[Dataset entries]

┏━━

/-- R30: PG = 7 with PN = 1 is no instruction. -/
def okG (g : Guard) : Bool := !(g.pg = 7 && g.pn)

/-- Scalar register form (R31-R33): `imm` is the mask of IMM bits that the entry assigns when I = 0. -/
def okR (d a b c : Fld) (ty : List Nat) (i : Bool) (sub : List Nat) (imm : BitVec 48) (f : RForm) : Bool :=
  fldOk d f.d && fldOk a f.a && fldOk c f.c && ty.contains (tyCode f.ty) && sub.contains f.sub.toNat &&
    (if f.i then i && f.b = 0 else fldOk b f.b && f.imm &&& ~~~imm = 0)

/-- Vector register form (R31-R33): `mask` when the entry takes a mask, `imm` the VIMM bits it assigns when I = 0. -/
def okV (d a b c : Fld) (ty : List Nat) (i : Bool) (sub : List Nat) (mask : Bool) (imm : BitVec 43) (f : VForm) : Bool :=
  fldOk d f.d && fldOk a f.a && fldOk c f.c && ty.contains (tyCode f.ty) && sub.contains f.sub.toNat &&
    (mask || (!f.zm && f.mask = 0)) &&
    (if f.i then i && f.b = 0 else fldOk b f.b && f.vimm &&& ~~~imm = 0)

/-- How a memory form uses B and IDX (R35, R128): index when IDX = 1; never; stride register with IDX = 0; vector index
with IDX = 1. -/
inductive IdxUse where
  | any | no | stride | gather
deriving DecidableEq, Repr

/-- Memory form (R35, R221): `ext` is the mask of IMM[39:32] bits that the entry assigns. -/
def okM (d a c : Fld) (ty : List Nat) (idx : IdxUse) (scope mask : Bool) (ext : BitVec 8) (f : MForm) : Bool :=
  fldOk d f.d && fldOk a f.a && fldOk c f.c && ty.contains (tyCode f.ty) &&
    (match idx with
     | .any => f.idx || f.b = 0
     | .no => !f.idx && f.b = 0
     | .stride => !f.idx
     | .gather => f.idx && fldOk .v f.b) &&
    (if scope then decide (f.scope.toNat ≤ 5) else f.scope = 0) &&
    (mask || (!f.zm && f.mask = 0)) && f.ext &&& ~~~ext = 0

/-- Branch form (R36). -/
def okB (a : Fld) (f : BForm) : Bool :=
  f.d = 0 && fldOk a f.a && f.b = 0 && f.c = 0 && decide (f.cell.toNat ≤ 4)

/-- Engine form (R37): the block of `n` registers ends at `s63` at most. -/
def okE (ty sub : List Nat) (g : Bool) (n : Nat) (f : EForm) : Bool :=
  ty.contains (tyCode f.ty) && sub.contains f.sub.toNat && (if f.g then g && fldOk .b f.b else f.b = 0) &&
    (f.epa = 0 || f.c = 0) && decide (f.a.toNat + n ≤ 64)

/-- BFX and BFI: pos + len at most 64 (R87). -/
def okBf (f : RForm) : Bool := decide ((f.imm.extractLsb' 0 6).toNat + (f.imm.extractLsb' 6 6).toNat + 1 ≤ 64)

/-- The source type of a scalar conversion (R98). -/
def cvtSrcIn (l : List Nat) (f : RForm) : Bool := l.contains (f.imm.extractLsb' 0 4).toNat

/-- SAT only for a destination of 12 or 13 (R98). -/
def cvtSatOk (f : RForm) : Bool := !f.imm.getLsbD 4 || tyCode f.ty = 12 || tyCode f.ty = 13

/-- SUB of the instructions that round for floating point only (R111). -/
def vecS (f : VForm) : List Nat := if tyInt f.ty then [0] else rndS

/-- SUB of VREDSUM and VSCAN (R115). -/
def redS (f : VForm) : List Nat := if tyInt f.ty then [0, 1] else rndS

/-- The type of a code (R32). -/
def srcTy (f : VForm) : Ty := Sys2Proof.Machine.tyOf (f.vimm.extractLsb' 0 4).toNat

/-- The source type of a vector conversion. -/
def vsrcIn (l : List Nat) (f : VForm) : Bool := l.contains (f.vimm.extractLsb' 0 4).toNat

/-- The part number is below the ratio of the widths (R116). -/
def partOk (f : VForm) : Bool :=
  let ws := tyBits (srcTy f)
  let wd := tyBits f.ty
  decide ((f.vimm.extractLsb' 5 4).toNat < max ws wd / min ws wd)

/-- SUB of VCVT (R117). -/
def cvtS (f : VForm) : List Nat := if tyInt f.ty && tyInt (srcTy f) then [0] else rndS

/-- Source type, part and SAT of VCVT (R117). -/
def vcvtOk (f : VForm) : Bool :=
  vsrcIn anyT f && partOk f &&
    (!f.vimm.getLsbD 4 || (tyInt f.ty && tyInt (srcTy f)) || tyCode f.ty = 12 || tyCode f.ty = 13)

/-- MMOV (R127): masks where SUB says so. -/
def mmovOk (f : VForm) : Bool :=
  match f.sub.toNat with
  | 0 => fldOk .m f.d && (!f.i || f.a = 0)
  | 1 => !f.i && fldOk .m f.a
  | _ => !f.i && fldOk .m f.d && fldOk .m f.a

/-- CAS2 pairs: even, 2 to 62 (R221). -/
def evenPair (r : RegIx) : Bool := decide (r.toNat % 2 = 0) && decide (2 ≤ r.toNat) && decide (r.toNat ≤ 62)

/-- The types of COLL by SUB (R271). -/
def collT (f : EForm) : List Nat := if f.sub.toNat ≤ 1 then [2, 3, 6, 7, 8, 9, 10, 11] else anyT

/-- The CSR number of a CSR instruction (R301). -/
def csrNum (f : RForm) : Nat := (f.imm.extractLsb' 0 12).toNat

/-- The CSR numbers that R9, R141, R193, R258, R287 and R288 assign. -/
def csrAssigned (n : Nat) : Bool :=
  (1 ≤ n && n ≤ 6) || n = 0x11 || (0x100 ≤ n && n ≤ 0x105) || (0x108 ≤ n && n ≤ 0x111) || n = 0x113 ||
    (0x120 ≤ n && n ≤ 0x124) || (0x200 ≤ n && n ≤ 0x204) || (0x300 ≤ n && n ≤ 0x305) || (0x400 ≤ n && n ≤ 0x408) ||
    (0x410 ≤ n && n ≤ 0x417) || (0x500 ≤ n && n ≤ 0x504)

/-- The CSRs that take an index (R288). -/
def csrIndexed (n : Nat) : Bool := n = 0x501 || n = 0x502
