/-- A resumed slot goes on: an EXIT or TEND goes on ending, and a held failure is reported before anything else (R177,
R285). -/
def goOn (s : State) (w : SlotRef) : State :=
  let x := slotAt s w
  let out := match x.failed with | .footOut _ => true | _ => false
  let x := { x with st := (match x.wasEnding with | some t => .ending t | none => if out then .ending true else .ready),
                    failed := .none, wasEnding := none, stalled := false }
  let s := setSlot s w x
  match x.st with
  | .ending _ => if x.held.isEmpty then slotEnd s w else reportHeld s w
  | _ => s

/-- A resumption at a given PC, checked under R14 and reported in the slot. -/
def goAt (s : State) (w : SlotRef) (pc : Word) : State :=
  let x := slotAt s w
  let s := setSlot s w (bufferJump { x with st := .ready, failed := .none, wasEnding := none, pc := pc, stalled := false } pc)
  let s' := fixFetch s w pc
  match checkTarget s w pc with
  | none => s'
  | some c => raisePrecise s' w c pc

/-- A skipped instruction: the PC moves to the next cell. -/
def skipCell (s : State) (w : SlotRef) : State :=
  goOn (setSlot s w { slotAt s w with pc := nextCell (slotAt s w).pc, failed := .none }) w

/-- Actions 0 to 2 of R285 on a FAULTED slot; none while an access made again has to wait for its page. -/
def resumeAct (s : State) (w : SlotRef) (act : Nat) (pc : Word) : State × Bool :=
  let x := slotAt s w
  let t := x.trap
  let cause := if t.cause = 12 && t.val.toNat / 2 ^ 60 = 7 then Cause.none else causeOf t.cause.toNat
  if t.esc then
    match act, x.failed with
    | 0, acc =>
      let fs := x.frames.map (fun f => { f with retries := 0 })
      (raiseStop (setSlot s w { x with st := .ready, frames := fs }) w
        ⟨cause, if cause = .none then 0 else t.val, t.pc, x.pc, t.defer, false, acc, some .innermost⟩, true)
    | 1, .close => (skipCell (setSlot s w (closeFrame x)) w, true)
    | 1, _ =>
      -- the failed access's instruction is skipped: the slot goes on at the cell after it, nothing pending (log 26)
      if t.defer then (skipCell (setSlot s w (bufferJump { dropFailed x with pc := t.pc } (nextCell t.pc))) w, true)
      else (skipCell s w, true)
    | _, _ => (goAt (setSlot s w (dropFailed x)) w pc, true)
  else if t.defer then
    match act with
    | 0 =>
      (match redoAcc s w x.failed with
       | .ok s' => (goOn s' w, true)
       | .fail s' c a =>
         let s' := goOn s' w
         (raiseDeferred s' w c a t.pc x.failed, true)
       | .wait s' => (s', false))
    | 1 => (goOn (setSlot s w (match x.failed with | .footOut _ => x | _ => skipFailed x)) w, true)
    | _ =>
      (match x.failed, x.wasEnding with
       | .footOut _, _ => (goOn s w, true)
       | _, some _ => (goOn (setSlot s w (skipFailed x)) w, true)
       | _, none => (goAt (setSlot s w (dropFailed x)) w pc, true))
  else match act with
    | 0 => (goOn s w, true)
    | 1 => (skipCell s w, true)
    | _ => (goAt s w pc, true)

/-- `.killtask` (R285): a RECV of a slot that ends claims nothing (R171, R177). -/
def killTask (s : State) (w : SlotRef) : State :=
  let s := withdraw s w
  match (slotAt s w).task with
  | .walked .. => endWalked s w
  | _ => freeSlot s w

/-- The slot an EPA of die 0 to 15 names on a module. -/
def pokeSlot (p : Poke) : SlotRef := epaTarget ⟨p.dest, 0, 0, 0⟩ p.epa

/-- A launch that is saved, or on its way there, takes no RESUME: it is held until the restore (R317). -/
def launchAway (s : State) (w : SlotRef) : Bool :=
  match (launchOf s w).bind (launchAt s) with
  | some l => l.phase = .saving || l.phase = .saved
  | none => false

/-- A RESUME for a FAULTED slot of a saved launch is kept with that launch until its restore; any other is discarded (R307,
R317). -/
def holdResume (s : State) (w : SlotRef) (p : Poke) : State :=
  let l := s.launches.map (fun q =>
    if q.2.phase = .saved && (tget q.2.slots Slot.reset (slotKey w)).st = .faulted then
      (q.1, { q.2 with resumes := q.2.resumes ++ [p] })
    else q)
  { s with launches := l }

/-- RESUME_DELIVERY (R285, R307): the `i`-th RESUME in flight reaches its slot. -/
def execResumeDelivery (i : Nat) (s : State) : Out_ :=
  match s.resumes[i]? with
  | none => .next s
  | some p =>
    let w := pokeSlot p
    let s1 := { s with resumes := dropAt s.resumes i }
    if !corePresent (modAt s w.m) w.d w.c then .next s1
    else if (coreOf s w).launch.isNone || (slotAt s w).st != .faulted then .next (holdResume s1 w p)
    else if launchAway s w then .next s
    else if p.act = 3 then .next (killTask s1 w)
    else if p.act = 4 then .next (killOf s1 w 2)
    else
      let r := resumeAct s1 w p.act p.pc
      .next (if r.2 then r.1 else { r.1 with resumes := s.resumes })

┗━━

Brief:
Determine how many lines of the data above contain the string "takes", and give the result with nothing else.

Answer box:
2